MATERIAL FOR THIS EXERCISE:
/-! ## Reading a source at a type (R165, R187) -/

/-- A 64-bit source read at a type: its low bits in two's complement at .s types, unsigned otherwise. -/
def readAs (ty : Ty) (x : DWord) : Int := if ty.isS then (x.setWidth ty.width).toInt else ((x.setWidth ty.width).toNat : Int)
/-- An exact result wrapped to a type's width and extended to 64 bits as the type says. -/
def extendAs (ty : Ty) (x : Int) : DWord := if ty.isS then (BitVec.ofInt ty.width x).signExtend 64 else (BitVec.ofInt ty.width x).setWidth 64

/-- The join of the tags of the lanes of a mask (R172, R175). -/
def tagsOver (m : Word) (tag : Nat → Tag) : Tag := (List.range 32).foldl (fun t l => if m.getLsbD l then t.join (tag l) else t) .clean
/-- Bit 0 of a predicate operand in a lane. -/
def Src.bit0 (x : Src) (l : Nat) : Bool := (x.lo.lane l).getLsbD 0

/-- The special registers in the order of their indices (R58). -/
def State.specials (s : State) : List DWord :=
  let g := s.grp
  [0, BitVec.ofNat 64 g.grpid, s.team.teamid.setWidth 64, BitVec.ofNat 64 g.core, BitVec.ofNat 64 (dieOf g.core), g.gname, s.cyc,
   s.iss.xm.setWidth 64, g.tc.setWidth 64, g.td0.setWidth 64, g.td1.setWidth 64, g.td2.setWidth 64, g.pi.setWidth 64]
/-- The system registers in the order of their indices (R177). -/
def State.csrs (s : State) : List DWord :=
  let g := s.grp
  [g.tvec, g.tarea, g.spq, if g.inhdl then 1 else 0, (s.vd g.vd).jdrop, g.tdmask.setWidth 64]
/-- An instruction with an active lane changes its group by `f` and finishes (`BranchTargets` says what finishing does). -/
def State.Does (s : State) (f : Group → Group) (r : Out) : Prop := s.iss.act ≠ 0 → r = .next (s.updGrp f).finish

/-! ## Conditions of control instructions -/

/-- A branch's guard carries no poison in any lane of the run (R130). -/
def State.GuardClean (s : State) (g : Option Guard) : Prop := g.isSome = true → (s.iss.gdp ||| s.iss.gfp) &&& s.iss.xm = 0
/-- A source carries no poison in the lanes `m`. -/
def Src.CleanIn (x : Src) (m : Word) : Prop := (x.dp ||| x.fp) &&& m = 0
/-- The issuing group is in the table and its team resident in the table of teams. -/
def State.Present (s : State) : Prop := mfind s.groups s.iss.key = some s.grp ∧ mfind s.teams s.grp.tid = some s.team
/-- A group waits on neither a numbered barrier nor a runnel. -/
def Group.notWaiting (g : Group) : Prop := g.wait.kind ≠ .barrier ∧ g.wait.kind ≠ .runnel
/-- No other group of the issuing group's team waits on a numbered barrier or a runnel. -/
def State.NobodyWaits (s : State) : Prop :=
  ∀ e ∈ s.groups, e.1 ≠ s.iss.key → e.2.tid = s.grp.tid → e.2.notWaiting ∧ (mget {} s.groups e.1).notWaiting
/-- Team `tid` has a group, and none of its groups waits on a numbered barrier or a runnel: no event starves it. -/
def State.Awake (s : State) (tid : Nat) : Prop :=
  (∃ e ∈ s.groups, e.2.tid = tid) ∧ ∀ e ∈ s.groups, e.2.tid = tid → e.2.notWaiting ∧ (mget {} s.groups e.1).notWaiting
/-- Group `g`, which is group `k` of the table, has a trap handler that it may enter, and a trap area in its scratchpad (R144, R341). -/
structure State.CanTrap (s : State) (k : Nat) (g : Group) : Prop where
  here : mfind s.groups k = some g
  vector : g.role ≠ .stream ∧ g.tvec ≠ 0 ∧ g.inhdl = false
  area : windowOf g.tarea.toNat = .scratch ∧ g.tareaOk (mget {} s.teams g.tid) = true
  noRequest : s.groupReqs k = []
/-- The issuing group may enter its handler. -/
def State.HasHandler (s : State) : Prop := s.Present ∧ s.CanTrap s.iss.key s.grp
/-- Group `g` is on its core, in no move, with no trap of its own under way. -/
def State.OnCore (s : State) (g : Group) : Prop := (mget {} s.teams g.tid).saved = none ∧ g.moving = none ∧ g.trapping = none
/-- A group has entered its handler for cause `c`: the detail registers, INHDL, one run of the live
lanes at TVEC, nothing left to wait for, and every register of the group kept (R144, R337). -/
structure Group.Entered (g h : Group) (c : Pending) : Prop where
  cause : h.tc = BitVec.ofNat 5 c.cause
  detail : h.td0 = c.td0 ∧ h.td1 = c.td1 ∧ h.td2 = c.td2
  inhdl : h.inhdl = true
  pcs : ∀ l < 32, h.pcs.getD l none = if (g.pcs.getD l none).isSome then some g.tvec else none
  idle : h.wait = {} ∧ h.part = none ∧ h.pi = 0 ∧ h.replay = []
  regs : h.v = g.v ∧ h.s = g.s ∧ h.p = g.p ∧ h.regions = g.regions ∧ h.tvec = g.tvec ∧ h.tarea = g.tarea

/-! ## Accesses to memory -/

/-- An address passes the checks of an access: aligned, in a window that the instruction takes,
inside the stack or the reservation (R210, R211, R248). -/
structure State.Admits (s : State) (m : Access) (ea : Nat) : Prop where
  aligned : m.aligned = true → ea % m.n = 0
  window : m.win.takes (windowOfN ea m.n) = true
  bounds : s.boundCode ea m.n = none
/-- Lanes with their addresses, taken in order, all reach memory: `ls` gives each lane's location
and `t` is the state that their translations leave (R248, R249). -/
def Reached (m : Access) (refuse : Nat → Nat → Loc → Option Pending) : List (Nat × Nat) → State → List (Nat × Loc) → State → Prop
  | [], s, ls, t => ls = [] ∧ t = s
  | (l, ea) :: xs, s, ls, t => ∃ loc r rest, s.locate l ea m.acc (spanOf m.n) = (.ok loc, r) ∧ refuse l ea loc = none ∧
      ls = (l, loc) :: rest ∧ Reached m refuse xs r rest t
/-- A lane access goes ahead in every active lane: it is fresh, its destination takes a general
write, its operands carry no poison, every address passes the checks, and every lane reaches
memory without waiting; `ls` are the locations and `t` the state after translation. -/
structure State.Ready (s : State) (m : Access) (srcs : List Consumed) (eas : List Nat) (refuse : Nat → Nat → Loc → Option Pending)
    (ls : List (Nat × Loc)) (t : State) : Prop where
  lanes : s.iss.act ≠ 0
  fresh : s.iss.act &&& ~~~s.iss.pend = 0 ∧ s.iss.pi = 0
  whole : s.iss.stop = none
  dst : ∀ d ∈ m.dst, d < s.grp.ngen ∨ (m.general = false ∧ s.grp.whole s.iss.act = true)
  clean : ∀ x ∈ srcs, (x.dp ||| x.fp) &&& x.lanes = 0
  admits : ∀ l < 32, s.iss.act.getLsbD l = true → s.Admits m (eas.getD l 0)
  still : s.stalled m ((lanesOf s.iss.act).map fun l => (l, eas.getD l 0)) = false
  idle : s.groupReqs s.iss.key = []
  reached : Reached m refuse ((lanesOf s.iss.act).map fun l => (l, eas.getD l 0)) s ls t
/-- The same of a uniform access, made once at the lowest active lane. -/
structure State.OnceReady (s : State) (m : Access) (ea : Nat) (loc : Loc) (t : State) : Prop where
  lanes : s.iss.act ≠ 0
  admits : s.Admits m ea
  still : s.stalled m [(lowLane s.iss.act, ea)] = false
  idle : s.groupReqs s.iss.key = []
  reached : s.locate (lowLane s.iss.act) ea m.acc (spanOf m.n) = (.ok loc, t)
/-- Where a lane's access went. -/
def locAt (ls : List (Nat × Loc)) (l : Nat) : Loc := ((ls.find? fun e => e.1 == l).map fun e => e.2).getD { space := .hbm, addr := 0 }

/-- `t` is `s` after a load by the issuing group into the registers named: besides them only
translations, copies in caches, the counter of free values and what the noted writes to matrix
operands have reached may differ, and no byte of memory. -/
structure State.Loaded (s t : State) (vs ss : List Nat) : Prop where
  rest : t = { s with groups := t.groups, vds := t.vds, mem := t.mem, tlb := t.tlb, walkCache := t.walkCache, marks := t.marks, freeCtr := t.freeCtr }
  vds : ∀ k, t.vd k = s.vd k
  others : ∀ k, k ≠ s.iss.key → mfind t.groups k = mfind s.groups k
  self : Group.Moved s.iss s.grp t.grp vs ss [] fun _ => some s.iss.npc
  bytes : s.CopiedBytes t
/-- `t` is `s` after an instruction of the issuing group whose release, if it makes one, leaves `b`,
and that may also change its store queue and memory, but of the groups nothing else than the
registers named; a release takes the noted writes of its registers along (R242). -/
structure State.WroteFrom (s b t : State) (vs ss : List Nat) : Prop where
  others : ∀ k, k ≠ s.iss.key → mfind t.groups k = mfind s.groups k
  self : Group.Moved s.iss { b.grp with sq := t.grp.sq, vdirty := t.grp.vdirty } t.grp vs ss [] fun _ => some s.iss.npc
  marks : vs = [] → t.grp.vdirty = b.grp.vdirty ∨ t.grp.vdirty = []
/-- The same where no release has to wait for anything of the group's own but its stores. -/
abbrev State.Wrote (s t : State) (vs ss : List Nat) : Prop := s.WroteFrom s t vs ss

/-- What a load by the group finds of a queue of its stores after the stores `ls` have joined it:
the bytes of the highest lane that stores to an address, and elsewhere what it found before (R223, R224). -/
def Joins (q q' : List QStore) (ls : List (Nat × Loc × List Byte)) : Prop :=
  (∀ e ∈ ls, ∀ i < e.2.2.length,
    (∀ e' ∈ ls, e.1 < e'.1 → e'.2.1.space = e.2.1.space → ∀ j < e'.2.2.length, e'.2.1.byteAt j ≠ e.2.1.byteAt i) →
      forwarded q' e.2.1.space (e.2.1.byteAt i) = some (e.2.2.getD i 0)) ∧
  ∀ sp a, (∀ e ∈ ls, e.2.1.space = sp → ∀ i < e.2.2.length, e.2.1.byteAt i ≠ a) → forwarded q' sp a = forwarded q sp a
/-- The poison that a queue of stores gives each sector once the stores `ls` have joined it: set
where a lane that `bad` names touches the sector, cleared where the clean lanes cover it, else as before (R252). -/
def Marks (q q' : List QStore) (ls : List (Nat × Loc × List Byte)) (bad : Nat → Bool) : Prop :=
  ∀ sp sec x, queuedPoison q' sp sec x = true ↔
    (∃ e ∈ ls, e.2.1.space = sp ∧ bad e.1 = true ∧ ∃ i < e.2.2.length, sectorOf (e.2.1.byteAt i) = sec) ∨
    (queuedPoison q sp sec x = true ∧
      ∃ a, sectorOf a = sec ∧ ∀ e ∈ ls, e.2.1.space = sp → bad e.1 = false → ∀ i < e.2.2.length, e.2.1.byteAt i ≠ a)
/-- Lanes that store to one byte reach it through pages of one class (R218). -/
def OneClass (ls : List (Nat × Loc)) : Prop := ∀ e ∈ ls, ∀ e' ∈ ls, e.2.space = e'.2.space → e.2.dieCoh = e'.2.dieCoh
/-- The group has no unfinished BINADD. -/
def State.NoBinops (s : State) : Prop := ∀ b ∈ s.binops, b.key ≠ s.iss.key

/-! ## Commands -/

/-- `t` is `s` after the command at CMDCONS has completed: CMDCONS has passed it, and its completion
word in host memory, where the ring's capability still admits the write, bears DONE, the status and
its place in the ring (R420, R429). -/
structure State.Completed (s t : State) (st : CmdStatus) : Prop where
  cons : t.cmdCons = s.cmdCons + 1
  word : s.cmdCap.admits (s.cmdAddr + 56) 8 1 9 = true → t.hostNat (s.cmdAddr + 56) 8 = 1 + st.code * 2 + s.cmdCons.toNat * 2 ^ 32
/-- A command completes with a status and does nothing else than that and its interrupt. -/
def State.Turned (s : State) (st : CmdStatus) (r : Out) : Prop :=
  ∃ t, r = .next t ∧ s.Completed t st ∧ t.vds = s.vds ∧ t.teams = s.teams ∧ t.groups = s.groups ∧ t.grants = s.grants ∧ t.devNum = s.devNum
/-- A command completes with OK and changes a VD alone, by `f`. -/
def State.Sets (s : State) (vd : Nat) (f : VD → VD) (r : Out) : Prop :=
  ∃ t, r = .next t ∧ s.Completed t .ok ∧ t.vd vd = f (s.vd vd) ∧ (∀ k, k ≠ vd → t.vd k = s.vd k) ∧ t.teams = s.teams ∧ t.groups = s.groups

end Sys2Proof.Machine
end

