/-- R199: FCMP by relation code; the pair is unordered when either operand is NaN, and −0 equals +0.
R198: FMIN and FMAX return one operand's bits, −0 below +0, or the other operand beside a NaN. -/
def Obligations.FloatCompareAndMinMax : Prop :=
  (∀ (ty : Ty) (cm : FCmp) (o : Ops) (s : State), ty = .f32 ∨ ty = .f64 →
      let f := Fp.ofTy ty
      let half := 2 ^ (ty.width - 1)
      let nan (x : Nat) : Bool := decide (f.infBits < x % half)
      let key (x : Nat) : Int := if half ≤ x then -((x - half : Nat) : Int) else x
      let a := s.vA o ty.is64
      let b := s.vB o ty.is64
      let holds (x y : Nat) : Bool :=
        let ordered := !nan x && !nan y
        match cm with
        | .eq => ordered && decide (key x = key y)
        | .ne => !ordered || decide (key x ≠ key y)
        | .lt => ordered && decide (key x < key y)
        | .le => ordered && decide (key x ≤ key y)
        | .gt => ordered && decide (key y < key x)
        | .ge => ordered && decide (key y ≤ key x)
        | .num => ordered
        | .nan => !ordered
      s.PredOp o (fun l => holds (a.at l) (b.at l)) (fun l => (a.src.tag l).join (b.src.tag l)) (exec (.fcmp ty cm o) s)) ∧
  (∀ (ty : Ty) (o : Ops) (s : State), ty = .f32 ∨ ty = .f64 →
      let f := Fp.ofTy ty
      let half := 2 ^ (ty.width - 1)
      let nan (x : Nat) : Bool := decide (f.infBits < x % half)
      let key (x : Nat) : Int := if half ≤ x then -((x - half : Nat) : Int) - 1 else x
      let pick (lower : Bool) (v : List Nat) : Nat :=
        let x := v.getD 0 0
        let y := v.getD 1 0
        if nan x && nan y then f.qnan else if nan x then y else if nan y then x
        else if (if lower then key x ≤ key y else key y ≤ key x) then x else y
      s.LaneOp o ty.is64 [s.vA o ty.is64, s.vB o ty.is64] (pick true) (exec (.fmin ty o) s) ∧
      s.LaneOp o ty.is64 [s.vA o ty.is64, s.vB o ty.is64] (pick false) (exec (.fmax ty o) s))

/-- R200: FCLASS sets the one bit of its table's class, from the sign, exponent and fraction of its operand. -/
def Obligations.FloatClass : Prop :=
  ∀ (ty : Ty) (o : Ops) (s : State), ty = .f32 ∨ ty = .f64 →
    let f := Fp.ofTy ty
    let cls (x : Nat) : Nat :=
      let neg := decide (2 ^ (ty.width - 1) ≤ x)
      let e := x / 2 ^ f.fw % 2 ^ f.ew
      let frac := x % 2 ^ f.fw
      if e = 2 ^ f.ew - 1 then (if frac ≠ 0 then 8 else if neg then 0 else 7)
      else if e = 0 then (if frac = 0 then (if neg then 3 else 4) else if neg then 2 else 5)
      else if neg then 1 else 6
    s.LaneOp o false [s.vA o ty.is64] (fun v => 2 ^ cls (v.getD 0 0)) (exec (.fclass ty o) s)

EXERCISE PROMPT:
What you return must be an exact retyping of the lines above starting at the line with "s.Completed t .ok" and ending at the line with "def Obligations.FloatCompareAndMinMax : Prop", and nothing besides.

ANSWER BOX:
  ∃ t, r = .next t ∧ s.Completed t .ok ∧ t.vd vd = f (s.vd vd) ∧ (∀ k, k ≠ vd → t.vd k = s.vd k) ∧ t.teams = s.teams ∧ t.groups = s.groups

end Sys2Proof.Machine
end

/-- R199: FCMP by relation code; the pair is unordered when either operand is NaN, and −0 equals +0.
R198: FMIN and FMAX return one operand's bits, −0 below +0, or the other operand beside a NaN. -/
def Obligations.FloatCompareAndMinMax : Prop :=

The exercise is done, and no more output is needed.